タイと国境を接し、特殊詐欺の拠点があるとされるカンボジア北西部ポイペト。カンボジア、ミャンマー、タイ国境地帯に特殊詐欺の拠点が複数、あるとみられている(時事通信フォト)
警察や軍関係、暴力団組織などの内部事情に詳しい人物、通称・ブラックテリア氏が、関係者の証言から得た驚くべき真実を明かすシリーズ。今回は、タイで拘束され強制送還された関東連合元メンバーと、経営していた日本食レストランについて。
* * *
タイの首都バンコクで身柄を拘束され、日本に移送、逮捕された関東連合のも元メンバー冨沢こと山口哲哉容疑者。移送途中の警察車両の中で、頭からタオルをかけられ、服がはだけたままメディアの取材に応じる様子が報じられた。

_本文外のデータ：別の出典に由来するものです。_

/-! ### State.detach -/

@[simp] theorem State.detach_setup (p : StreamNo → Bool) (s : State) : (State.detach p s).setup = s.setup := by
  simp only [State.detach]
@[simp] theorem State.detach_station (p : StreamNo → Bool) (s : State) : (State.detach p s).station = s.station := by
  simp only [State.detach]
@[simp] theorem State.detach_timer (p : StreamNo → Bool) (s : State) : (State.detach p s).timer = s.timer := by
  simp only [State.detach]
@[simp] theorem State.detach_line (p : StreamNo → Bool) (s : State) : (State.detach p s).line = s.line := by
  simp only [State.detach]
@[simp] theorem State.detach_ann (p : StreamNo → Bool) (s : State) : (State.detach p s).ann = s.ann := by
  simp only [State.detach]
@[simp] theorem State.detach_streams (p : StreamNo → Bool) (s : State) : (State.detach p s).streams = s.streams := by
  simp only [State.detach]
@[simp] theorem State.detach_taps (p : StreamNo → Bool) (s : State) : (State.detach p s).taps = s.taps := by
  simp only [State.detach]
@[simp] theorem State.detach_freeBuffers (p : StreamNo → Bool) (s : State) : (State.detach p s).freeBuffers = s.freeBuffers := by
  simp only [State.detach]
@[simp] theorem State.detach_latch (p : StreamNo → Bool) (s : State) : (State.detach p s).latch = s.latch := by
  simp only [State.detach]
@[simp] theorem State.detach_port (p : StreamNo → Bool) (s : State) : (State.detach p s).port = s.port := by
  simp only [State.detach]
@[simp] theorem State.detach_pins (p : StreamNo → Bool) (s : State) : (State.detach p s).pins = s.pins := by
  simp only [State.detach]
@[simp] theorem State.detach_choices (p : StreamNo → Bool) (s : State) : (State.detach p s).choices = s.choices := by
  simp only [State.detach]
@[simp] theorem State.detach_pending (p : StreamNo → Bool) (s : State) : (State.detach p s).pending = s.pending := by
  simp only [State.detach]

/-! ### State.openSegment -/

@[simp] theorem State.openSegment_setup (g : Segment) (s : State) : (State.openSegment g s).setup = s.setup := rfl
@[simp] theorem State.openSegment_station (g : Segment) (s : State) : (State.openSegment g s).station = s.station := rfl
@[simp] theorem State.openSegment_timer (g : Segment) (s : State) : (State.openSegment g s).timer = s.timer := rfl
@[simp] theorem State.openSegment_map (g : Segment) (s : State) : (State.openSegment g s).map = s.map := rfl
@[simp] theorem State.openSegment_ann (g : Segment) (s : State) : (State.openSegment g s).ann = s.ann := rfl
@[simp] theorem State.openSegment_streams (g : Segment) (s : State) : (State.openSegment g s).streams = s.streams := rfl
@[simp] theorem State.openSegment_taps (g : Segment) (s : State) : (State.openSegment g s).taps = s.taps := rfl
@[simp] theorem State.openSegment_freeBuffers (g : Segment) (s : State) : (State.openSegment g s).freeBuffers = s.freeBuffers := rfl
@[simp] theorem State.openSegment_latch (g : Segment) (s : State) : (State.openSegment g s).latch = s.latch := rfl
@[simp] theorem State.openSegment_port (g : Segment) (s : State) : (State.openSegment g s).port = s.port := rfl
@[simp] theorem State.openSegment_pins (g : Segment) (s : State) : (State.openSegment g s).pins = s.pins := rfl
@[simp] theorem State.openSegment_choices (g : Segment) (s : State) : (State.openSegment g s).choices = s.choices := rfl
@[simp] theorem State.openSegment_pending (g : Segment) (s : State) : (State.openSegment g s).pending = s.pending := rfl

/-! ### State.endFrame -/

@[simp] theorem State.endFrame_setup (s : State) : (State.endFrame s).setup = s.setup := rfl
@[simp] theorem State.endFrame_station (s : State) : (State.endFrame s).station = s.station := rfl
@[simp] theorem State.endFrame_timer (s : State) : (State.endFrame s).timer = s.timer := rfl
@[simp] theorem State.endFrame_map (s : State) : (State.endFrame s).map = s.map := rfl
@[simp] theorem State.endFrame_ann (s : State) : (State.endFrame s).ann = s.ann := rfl
@[simp] theorem State.endFrame_streams (s : State) : (State.endFrame s).streams = s.streams := rfl
@[simp] theorem State.endFrame_taps (s : State) : (State.endFrame s).taps = s.taps := rfl
@[simp] theorem State.endFrame_freeBuffers (s : State) : (State.endFrame s).freeBuffers = s.freeBuffers := rfl
@[simp] theorem State.endFrame_latch (s : State) : (State.endFrame s).latch = s.latch := rfl
@[simp] theorem State.endFrame_port (s : State) : (State.endFrame s).port = s.port := rfl
@[simp] theorem State.endFrame_pins (s : State) : (State.endFrame s).pins = s.pins := rfl
@[simp] theorem State.endFrame_choices (s : State) : (State.endFrame s).choices = s.choices := rfl
@[simp] theorem State.endFrame_pending (s : State) : (State.endFrame s).pending = s.pending := rfl

/-! ### State.setTransmit -/

@[simp] theorem State.setTransmit_setup (x : Transmit) (l : Level) (s : State) : (State.setTransmit x l s).setup = s.setup := rfl
@[simp] theorem State.setTransmit_station (x : Transmit) (l : Level) (s : State) : (State.setTransmit x l s).station = s.station := rfl
@[simp] theorem State.setTransmit_timer (x : Transmit) (l : Level) (s : State) : (State.setTransmit x l s).timer = s.timer := rfl
@[simp] theorem State.setTransmit_map (x : Transmit) (l : Level) (s : State) : (State.setTransmit x l s).map = s.map := rfl
@[simp] theorem State.setTransmit_ann (x : Transmit) (l : Level) (s : State) : (State.setTransmit x l s).ann = s.ann := rfl
@[simp] theorem State.setTransmit_streams (x : Transmit) (l : Level) (s : State) : (State.setTransmit x l s).streams = s.streams := rfl
@[simp] theorem State.setTransmit_taps (x : Transmit) (l : Level) (s : State) : (State.setTransmit x l s).taps = s.taps := rfl
@[simp] theorem State.setTransmit_freeBuffers (x : Transmit) (l : Level) (s : State) : (State.setTransmit x l s).freeBuffers = s.freeBuffers := rfl
@[simp] theorem State.setTransmit_latch (x : Transmit) (l : Level) (s : State) : (State.setTransmit x l s).latch = s.latch := rfl
@[simp] theorem State.setTransmit_port (x : Transmit) (l : Level) (s : State) : (State.setTransmit x l s).port = s.port := rfl
@[simp] theorem State.setTransmit_pins (x : Transmit) (l : Level) (s : State) : (State.setTransmit x l s).pins = s.pins := rfl
@[simp] theorem State.setTransmit_choices (x : Transmit) (l : Level) (s : State) : (State.setTransmit x l s).choices = s.choices := rfl
@[simp] theorem State.setTransmit_pending (x : Transmit) (l : Level) (s : State) : (State.setTransmit x l s).pending = s.pending := rfl

/-! ### State.handOver -/

@[simp] theorem State.handOver_setup (a : Attempt) (s : State) : (State.handOver a s).setup = s.setup := rfl
@[simp] theorem State.handOver_station (a : Attempt) (s : State) : (State.handOver a s).station = s.station := rfl
@[simp] theorem State.handOver_timer (a : Attempt) (s : State) : (State.handOver a s).timer = s.timer := rfl
@[simp] theorem State.handOver_map (a : Attempt) (s : State) : (State.handOver a s).map = s.map := rfl
@[simp] theorem State.handOver_ann (a : Attempt) (s : State) : (State.handOver a s).ann = s.ann := rfl
@[simp] theorem State.handOver_streams (a : Attempt) (s : State) : (State.handOver a s).streams = s.streams := rfl
@[simp] theorem State.handOver_taps (a : Attempt) (s : State) : (State.handOver a s).taps = s.taps := rfl
@[simp] theorem State.handOver_freeBuffers (a : Attempt) (s : State) : (State.handOver a s).freeBuffers = s.freeBuffers := rfl
@[simp] theorem State.handOver_latch (a : Attempt) (s : State) : (State.handOver a s).latch = s.latch := rfl
@[simp] theorem State.handOver_port (a : Attempt) (s : State) : (State.handOver a s).port = s.port := rfl
@[simp] theorem State.handOver_pins (a : Attempt) (s : State) : (State.handOver a s).pins = s.pins := rfl
@[simp] theorem State.handOver_choices (a : Attempt) (s : State) : (State.handOver a s).choices = s.choices := rfl
@[simp] theorem State.handOver_pending (a : Attempt) (s : State) : (State.handOver a s).pending = s.pending := rfl

/-! ### State.endAttempt -/

@[simp] theorem State.endAttempt_setup (s : State) : (State.endAttempt s).setup = s.setup := rfl
@[simp] theorem State.endAttempt_station (s : State) : (State.endAttempt s).station = s.station := rfl
@[simp] theorem State.endAttempt_timer (s : State) : (State.endAttempt s).timer = s.timer := rfl
@[simp] theorem State.endAttempt_map (s : State) : (State.endAttempt s).map = s.map := rfl
@[simp] theorem State.endAttempt_ann (s : State) : (State.endAttempt s).ann = s.ann := rfl
@[simp] theorem State.endAttempt_streams (s : State) : (State.endAttempt s).streams = s.streams := rfl
@[simp] theorem State.endAttempt_taps (s : State) : (State.endAttempt s).taps = s.taps := rfl
@[simp] theorem State.endAttempt_freeBuffers (s : State) : (State.endAttempt s).freeBuffers = s.freeBuffers := rfl
@[simp] theorem State.endAttempt_latch (s : State) : (State.endAttempt s).latch = s.latch := rfl
@[simp] theorem State.endAttempt_port (s : State) : (State.endAttempt s).port = s.port := rfl
@[simp] theorem State.endAttempt_pins (s : State) : (State.endAttempt s).pins = s.pins := rfl
@[simp] theorem State.endAttempt_choices (s : State) : (State.endAttempt s).choices = s.choices := rfl
@[simp] theorem State.endAttempt_pending (s : State) : (State.endAttempt s).pending = s.pending := rfl

/-! ### State.clearLostNote -/

@[simp] theorem State.clearLostNote_setup (s : State) : (State.clearLostNote s).setup = s.setup := rfl
@[simp] theorem State.clearLostNote_station (s : State) : (State.clearLostNote s).station = s.station := rfl
@[simp] theorem State.clearLostNote_timer (s : State) : (State.clearLostNote s).timer = s.timer := rfl
@[simp] theorem State.clearLostNote_map (s : State) : (State.clearLostNote s).map = s.map := rfl
@[simp] theorem State.clearLostNote_ann (s : State) : (State.clearLostNote s).ann = s.ann := rfl
@[simp] theorem State.clearLostNote_streams (s : State) : (State.clearLostNote s).streams = s.streams := rfl
@[simp] theorem State.clearLostNote_taps (s : State) : (State.clearLostNote s).taps = s.taps := rfl
@[simp] theorem State.clearLostNote_freeBuffers (s : State) : (State.clearLostNote s).freeBuffers = s.freeBuffers := rfl
@[simp] theorem State.clearLostNote_latch (s : State) : (State.clearLostNote s).latch = s.latch := rfl
@[simp] theorem State.clearLostNote_port (s : State) : (State.clearLostNote s).port = s.port := rfl
@[simp] theorem State.clearLostNote_pins (s : State) : (State.clearLostNote s).pins = s.pins := rfl
@[simp] theorem State.clearLostNote_choices (s : State) : (State.clearLostNote s).choices = s.choices := rfl
@[simp] theorem State.clearLostNote_pending (s : State) : (State.clearLostNote s).pending = s.pending := rfl

/-! ### State.atPosition -/

@[simp] theorem State.atPosition_setup (p : Nat) (s : State) : (State.atPosition p s).setup = s.setup := rfl
@[simp] theorem State.atPosition_station (p : Nat) (s : State) : (State.atPosition p s).station = s.station := rfl
@[simp] theorem State.atPosition_line (p : Nat) (s : State) : (State.atPosition p s).line = s.line := rfl
@[simp] theorem State.atPosition_map (p : Nat) (s : State) : (State.atPosition p s).map = s.map := rfl
@[simp] theorem State.atPosition_ann (p : Nat) (s : State) : (State.atPosition p s).ann = s.ann := rfl
@[simp] theorem State.atPosition_streams (p : Nat) (s : State) : (State.atPosition p s).streams = s.streams := rfl
@[simp] theorem State.atPosition_taps (p : Nat) (s : State) : (State.atPosition p s).taps = s.taps := rfl
@[simp] theorem State.atPosition_freeBuffers (p : Nat) (s : State) : (State.atPosition p s).freeBuffers = s.freeBuffers := rfl
@[simp] theorem State.atPosition_latch (p : Nat) (s : State) : (State.atPosition p s).latch = s.latch := rfl
@[simp] theorem State.atPosition_port (p : Nat) (s : State) : (State.atPosition p s).port = s.port := rfl
@[simp] theorem State.atPosition_pins (p : Nat) (s : State) : (State.atPosition p s).pins = s.pins := rfl
@[simp] theorem State.atPosition_choices (p : Nat) (s : State) : (State.atPosition p s).choices = s.choices := rfl
@[simp] theorem State.atPosition_pending (p : Nat) (s : State) : (State.atPosition p s).pending = s.pending := rfl

/-! ### State.takeVerdict -/

@[simp] theorem State.takeVerdict_setup (s : State) : (State.takeVerdict s).setup = s.setup := rfl
@[simp] theorem State.takeVerdict_timer (s : State) : (State.takeVerdict s).timer = s.timer := rfl
@[simp] theorem State.takeVerdict_line (s : State) : (State.takeVerdict s).line = s.line := rfl
@[simp] theorem State.takeVerdict_map (s : State) : (State.takeVerdict s).map = s.map := rfl
@[simp] theorem State.takeVerdict_ann (s : State) : (State.takeVerdict s).ann = s.ann := rfl
@[simp] theorem State.takeVerdict_streams (s : State) : (State.takeVerdict s).streams = s.streams := rfl
@[simp] theorem State.takeVerdict_taps (s : State) : (State.takeVerdict s).taps = s.taps := rfl
@[simp] theorem State.takeVerdict_freeBuffers (s : State) : (State.takeVerdict s).freeBuffers = s.freeBuffers := rfl
@[simp] theorem State.takeVerdict_latch (s : State) : (State.takeVerdict s).latch = s.latch := rfl
@[simp] theorem State.takeVerdict_port (s : State) : (State.takeVerdict s).port = s.port := rfl
@[simp] theorem State.takeVerdict_pins (s : State) : (State.takeVerdict s).pins = s.pins := rfl
@[simp] theorem State.takeVerdict_choices (s : State) : (State.takeVerdict s).choices = s.choices := rfl
@[simp] theorem State.takeVerdict_pending (s : State) : (State.takeVerdict s).pending = s.pending := rfl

カンボジアを拠点とする特殊詐欺グループのリーダーとみられている山口容疑者だが、“詐欺には関与していたか”と問われると顔を伏せたまま、「本当にしていない」と答え、”特殊詐欺グループの幹部か”という問いかけには「違いますよ」と否定。だが「関係していなくはない」と答えた。幹部ではないが、関与をほのめかすような返答をしたのは、山口容疑者がカンボジアの首都プノンペンにある日本料理店「胡蝶」の実質的オーナーとして、詐欺グループに弁当を出していたからだ。
プノンペンには多くの日本食レストランがあるというが、在住日本人であればだいたいの店を把握していると聞く。そこでカンボジアの旅行代理店で働くT氏に、山口容疑者と日本料理店「胡蝶」について話を聞いた。
「普通の人はあまり行かないと思います」
「このレストランは知ってますよ。急に夜逃げしましたけどね」とT氏。
夜逃げしたのはいつのことか?
「日本人の詐欺グループがカンボジアで拘束された翌日ぐらいだったと思う」。
2023年、プノンペンのアパートにあった特殊詐欺グループの拠点で、日本人20人以上がカンボジア当局に拘束された直後、店は突然閉店したという。有名な店だったのか?